Yes. Some men are sick. Some women are sick. Some African American people are sick. Some Hispanic people are sick. Some Caucasian people are sick.

Men, as a group, are not sick. And saying so is wrong. And teaching your child so is abusive. The same is if you taught her all African Americans were sick and out to get her.

Please, please, get into therapy and stay there until you can be a healthy mother for your daughter.

-Angela
post #26 of 103
Quote:
Originally Posted by MayBaby2007 View Post
Men are sick. People, believe it or not....men are sick!
This is a big problem and contradicts what you said earlier about not teaching your daughter that men are bad.

I went to all-girl's school and we had plenty of male teachers. You can't control what teachers your daughter has in school. Or what assistants or 1:1 aides help in the classroom or work on yard duty, etc.
post #27 of 103
Well, it sounds like you are all in agreement that this is the best way to raise this little one and you are not really looking for advice on how to change it or for reasons that point ou it is a really sad way for her to live. Each and every one of you who care for her are keeping each other all jazzed up and in a perpetual state of fear about what could happen...your past abuse, your grandma's past abuse, and her cop father relating every case of child rape/violation/molestation that comes through the doors. I think perhaps you may just want someone here to say, "yes, you are absolutely right. You are doing the exact thing you need to be to keep her safe".
I really am sorry that you have to live like this. I sincerely hope you find peace in your existance to give your daughter true joy, to let her experience a wonderful, carefree childhood without someone else's demons. Best wishes to you and to your daughter.
post #28 of 103
So if she's three and her 13 and 16 year old brothers want to take her to the park, you won't allow it? That's not healthy. The vast majrity of men are good and honorable and have no desire to hurt your daughter in any way... and they have a lot to offer her.

Do you know that women can abuse, too? I was abused by a woman...

I agree with people who have suggested that you empower your daughter, rather than shelter her. Teach her to listen to her instincts, give her the tools she needs to protect herself, and keep an open and honest relationship with her.

And yes, please stay in therapy...

Dar
post #29 of 103
Quote:
Originally Posted by PikkuMyy View Post
This is a big problem and contradicts what you said earlier about not teaching your daughter that men are bad.
This is a good point. At first you insist that your daughter will not know what you're doing. And that you won't teach her than men are bad.

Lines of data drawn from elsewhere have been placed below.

-- ==== Sys2Proof/Syntax.lean ====
section
/-! DEFINITION. The instructions as data. Each of the 151 defined rows of spec/opcode_table.json is one constructor of
`Instr` together with one form of its operand type; the operand types hold exactly the modes R122 gives the mnemonic, so
a pair without an opcode cannot be written down. The 105 undefined rows are `Instr.undef` (log 15). -/

namespace Sys2Proof

/-- The thirteen addressing modes (R18, R140). -/
inductive Mode where
  | imp | acc | imm | zp | zpx | zpy | abs | abx | aby | ind | izx | izy | rel
  deriving DecidableEq, Repr

/-- An operand in one of the eleven modes that have an effective address, with the operand bytes the instruction carries
(R103, R104). IMP and ACC signal "no address" and have no operand (R142, R143). -/
inductive Operand where
  /-- Immediate: the literal (R144). -/
  | imm (v : Byte)
  /-- Zero page (R145). -/
  | zp (z : Byte)
  /-- Zero page, X (R146). -/
  | zpx (z : Byte)
  /-- Zero page, Y (R147). -/
  | zpy (z : Byte)
  /-- Absolute (R148). -/
  | abs (a : Addr)
  /-- Absolute, X (R149). -/
  | abx (a : Addr)
  /-- Absolute, Y (R150). -/
  | aby (a : Addr)
  /-- Indirect: the address of the pointer (R151). -/
  | ind (a : Addr)
  /-- Indexed-indirect, (zp,X) (R152). -/
  | izx (z : Byte)
  /-- Indirect-indexed, (zp),Y (R153). -/
  | izy (z : Byte)
  /-- Relative: the signed displacement (R154). -/
  | rel (d : Byte)
  deriving DecidableEq, Repr

/-- The operand forms of LDA, ADC, SBC, CMP, AND, ORA and EOR (R201, R270-R272, R275-R277, R122). -/
inductive ReadOp where
  | imm (v : Byte)
  | zp (z : Byte)
  | zpx (z : Byte)
  | abs (a : Addr)
  | abx (a : Addr)
  | aby (a : Addr)
  | izx (z : Byte)
  | izy (z : Byte)
  deriving DecidableEq, Repr

/-- The operand forms of LDX (R202, R122). -/
inductive LdxOp where
  | imm (v : Byte)
  | zp (z : Byte)
  | zpy (z : Byte)
  | abs (a : Addr)
  | aby (a : Addr)
  deriving DecidableEq, Repr

/-- The operand forms of LDY (R203, R122). -/
inductive LdyOp where
  | imm (v : Byte)
  | zp (z : Byte)
  | zpx (z : Byte)
  | abs (a : Addr)
  | abx (a : Addr)
  deriving DecidableEq, Repr

/-- The operand forms of STA (R204, R122). -/
inductive StaOp where
  | zp (z : Byte)
  | zpx (z : Byte)
  | abs (a : Addr)
  | abx (a : Addr)
  | aby (a : Addr)
  | izx (z : Byte)
  | izy (z : Byte)
  deriving DecidableEq, Repr

/-- The operand forms of STX (R205, R122). -/
inductive StxOp where
  | zp (z : Byte)
  | zpy (z : Byte)
  | abs (a : Addr)
  deriving DecidableEq, Repr

/-- The operand forms of STY (R206, R122). -/
inductive StyOp where
  | zp (z : Byte)
  | zpx (z : Byte)
  | abs (a : Addr)
  deriving DecidableEq, Repr

/-- The operand forms of CPX and CPY (R273, R274, R122). -/
inductive CpxOp where
  | imm (v : Byte)
  | zp (z : Byte)
  | abs (a : Addr)
  deriving DecidableEq, Repr

/-- The operand forms of BIT (R278, R122). -/
inductive BitOp where
  | zp (z : Byte)
  | abs (a : Addr)
  deriving DecidableEq, Repr

/-- The operand forms of ASL, LSR, ROL and ROR (R322-R325, R122). -/
inductive ShiftOp where
  | zp (z : Byte)
  | zpx (z : Byte)
  | abs (a : Addr)
  | abx (a : Addr)
  | acc
  deriving DecidableEq, Repr

/-- The operand forms of INC and DEC (R326, R327, R122). -/
inductive IncOp where
  | zp (z : Byte)
  | zpx (z : Byte)
  | abs (a : Addr)
  | abx (a : Addr)
  deriving DecidableEq, Repr

/-- The operand forms of JMP (R387, R122). -/
inductive JmpOp where
  | abs (a : Addr)
  | ind (a : Addr)
  deriving DecidableEq, Repr

/-- The mnemonics of spec/opcode_table.json. -/
inductive Mnemonic where
  | lda | ldx | ldy | sta | stx | sty | tax | tay | txa | tya | tsx | txs
  | adc | sbc | cmp | cpx | cpy | and | ora | eor | bit | asl | lsr | rol
  | ror | inc | dec | inx | iny | dex | dey | pha | php | pla | plp | jmp
  | jsr | rts | rti | brk | bpl | bmi | bvc | bvs | bcc | bcs | bne | beq
  | clc | sec | cli | sei | cld | sed | clv | nop
  | undef
  deriving DecidableEq, Repr

/-- The instruction set (R2, R122, R125). -/
inductive Instr where
  /-- LDA: load accumulator (R201). -/
  | lda (o : ReadOp)
  /-- LDX: load X (R202). -/
  | ldx (o : LdxOp)
  /-- LDY: load Y (R203). -/
  | ldy (o : LdyOp)
  /-- STA: store accumulator (R204). -/
  | sta (o : StaOp)
  /-- STX: store X (R205). -/
  | stx (o : StxOp)
  /-- STY: store Y (R206). -/
  | sty (o : StyOp)
  /-- TAX: transfer A to X (R207). -/
  | tax
  /-- TAY: transfer A to Y (R208). -/
  | tay
  /-- TXA: transfer X to A (R209). -/
  | txa
  /-- TYA: transfer Y to A (R210). -/
  | tya
  /-- TSX: transfer SP to X (R211). -/
  | tsx
  /-- TXS: transfer X to SP (R212). -/
  | txs
  /-- ADC: add with carry (R270). -/
  | adc (o : ReadOp)
  /-- SBC: subtract with borrow (R271). -/
  | sbc (o : ReadOp)
  /-- CMP: compare with accumulator (R272). -/
  | cmp (o : ReadOp)
  /-- CPX: compare with X (R273). -/
  | cpx (o : CpxOp)
  /-- CPY: compare with Y (R274). -/
  | cpy (o : CpxOp)
  /-- AND: bitwise AND with accumulator (R275). -/
  | and (o : ReadOp)
  /-- ORA: bitwise OR with accumulator (R276). -/
  | ora (o : ReadOp)
  /-- EOR: bitwise exclusive OR with accumulator (R277). -/
  | eor (o : ReadOp)
  /-- BIT: test bits (R278). -/
  | bit (o : BitOp)
  /-- ASL: arithmetic shift left (R322). -/
  | asl (o : ShiftOp)
  /-- LSR: logical shift right (R323). -/
  | lsr (o : ShiftOp)
  /-- ROL: rotate left through carry (R324). -/
  | rol (o : ShiftOp)
  /-- ROR: rotate right through carry (R325). -/
  | ror (o : ShiftOp)
  /-- INC: increment memory (R326). -/
  | inc (o : IncOp)
  /-- DEC: decrement memory (R327). -/
  | dec (o : IncOp)
  /-- INX: increment X (R328). -/
  | inx
  /-- INY: increment Y (R329). -/
  | iny
  /-- DEX: decrement X (R330). -/
  | dex
  /-- DEY: decrement Y (R331). -/
  | dey
  /-- PHA: push accumulator (R383). -/
  | pha
  /-- PHP: push status (R384). -/
  | php
  /-- PLA: pull accumulator (R385). -/
  | pla
  /-- PLP: pull status (R386). -/
  | plp
  /-- JMP: jump (R387). -/
  | jmp (o : JmpOp)
  /-- JSR: jump to subroutine (R388). -/
  | jsr (a : Addr)
  /-- RTS: return from subroutine (R389). -/
  | rts
  /-- RTI: return from interrupt (R390). -/
  | rti
  /-- BRK: software interrupt (R391). -/
  | brk
  /-- BPL: branch if plus (R394). -/
  | bpl (d : Byte)
  /-- BMI: branch if minus (R395). -/
  | bmi (d : Byte)
  /-- BVC: branch if overflow clear (R396). -/
  | bvc (d : Byte)
  /-- BVS: branch if overflow set (R397). -/
  | bvs (d : Byte)
  /-- BCC: branch if carry clear (R398). -/
  | bcc (d : Byte)
  /-- BCS: branch if carry set (R399). -/
  | bcs (d : Byte)
  /-- BNE: branch if not equal (R400). -/
  | bne (d : Byte)
  /-- BEQ: branch if equal (R401). -/
  | beq (d : Byte)
  /-- CLC: clear carry (R460). -/
  | clc
  /-- SEC: set carry (R461). -/
  | sec
  /-- CLI: clear interrupt-disable (R462). -/
  | cli
  /-- SEI: set interrupt-disable (R463). -/
  | sei
  /-- CLD: clear decimal (R464). -/
  | cld
  /-- SED: set decimal (R465). -/
  | sed
  /-- CLV: clear overflow (R466). -/
  | clv
  /-- NOP: no operation (R467). -/
  | nop
  /-- UNDEF: one of the 105 undefined opcode bytes, `op` (R125, R470). -/
  | undef (op : Byte)
  deriving DecidableEq, Repr

/-- The mnemonic of an instruction's opcode-table row. -/
def Instr.mnemonic : Instr → Mnemonic
  | .lda _ => .lda
  | .ldx _ => .ldx
  | .ldy _ => .ldy
  | .sta _ => .sta
  | .stx _ => .stx
  | .sty _ => .sty
  | .tax => .tax
  | .tay => .tay
  | .txa => .txa
  | .tya => .tya
  | .tsx => .tsx
  | .txs => .txs
  | .adc _ => .adc
  | .sbc _ => .sbc
  | .cmp _ => .cmp
  | .cpx _ => .cpx
  | .cpy _ => .cpy
  | .and _ => .and
  | .ora _ => .ora
  | .eor _ => .eor
  | .bit _ => .bit
  | .asl _ => .asl
  | .lsr _ => .lsr
  | .rol _ => .rol
  | .ror _ => .ror
  | .inc _ => .inc
  | .dec _ => .dec
  | .inx => .inx
  | .iny => .iny
  | .dex => .dex
  | .dey => .dey
  | .pha => .pha
  | .php => .php
  | .pla => .pla
  | .plp => .plp
  | .jmp _ => .jmp
  | .jsr _ => .jsr
  | .rts => .rts
  | .rti => .rti
  | .brk => .brk
  | .bpl _ => .bpl
  | .bmi _ => .bmi
  | .bvc _ => .bvc
  | .bvs _ => .bvs
  | .bcc _ => .bcc
  | .bcs _ => .bcs
  | .bne _ => .bne
  | .beq _ => .beq
  | .clc => .clc
  | .sec => .sec
  | .cli => .cli
  | .sei => .sei
  | .cld => .cld
  | .sed => .sed
  | .clv => .clv
  | .nop => .nop
  | .undef _ => .undef

end Sys2Proof
end

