-- ==== Sys2Proof/Machine/Defaults.lean ====
section
/-! DEFINITION. The values the spec takes for the parameters of R8. -/

namespace Sys2Proof

/-- The parameter values of R8. IO_ADDRS is open there (D27); the empty set is the model's choice (log 1). The others are
the spec's own decisions D3 to D7 (log 3), and UNDEF_CYCLES is the source's. -/
def Config.spec : Config where
  resetSp := 0xFD
  resetP := 0x24
  resetVector := 0xFFFC
  irqVector := 0xFFFE
  stackPage := 0x01
  undefCycles := 2
  ioAddrs := []

end Sys2Proof
end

But this statement shows where you are really coming from.

How on earth is she ever to establish healthy relationships with half of the human population if she is taught this from birth?

-Angela
post #30 of 103
My husband and sons are not sick.

They protect and support their sister. They also take baths with her without thinking sexual thoughts, they help with her diaper changes, they kiss her and love her. They tickle and laugh with her. My daughter will grow up being adored by the men in her life. She will know the difference between normal non-sexual relationships and pervs. By making ALL relationships with men into DANGER for your daughter you are effectively severing her ability to judge and protect herself in the future.

The way you protect is to teach what is normal so that your daughter can be "on guard" for the ABNORMAL. If EVERY man is abnormal how in the world can you expect your daughter to know the difference??

You are crippling her ability to function. I surely hope that as she grows up you are able to make this less about her and realize it is your issue that you need to overcome for the good of your daughter's mental health.
post #31 of 103
Quote:
Originally Posted by Demeter9 View Post
When your "protection" limits her ability to form normal relationship and develop, you are "over" protecting her.

I am sorry for your problems. But making your child the focus of all your fear is not the answer, and will not serve her in good stead in her life.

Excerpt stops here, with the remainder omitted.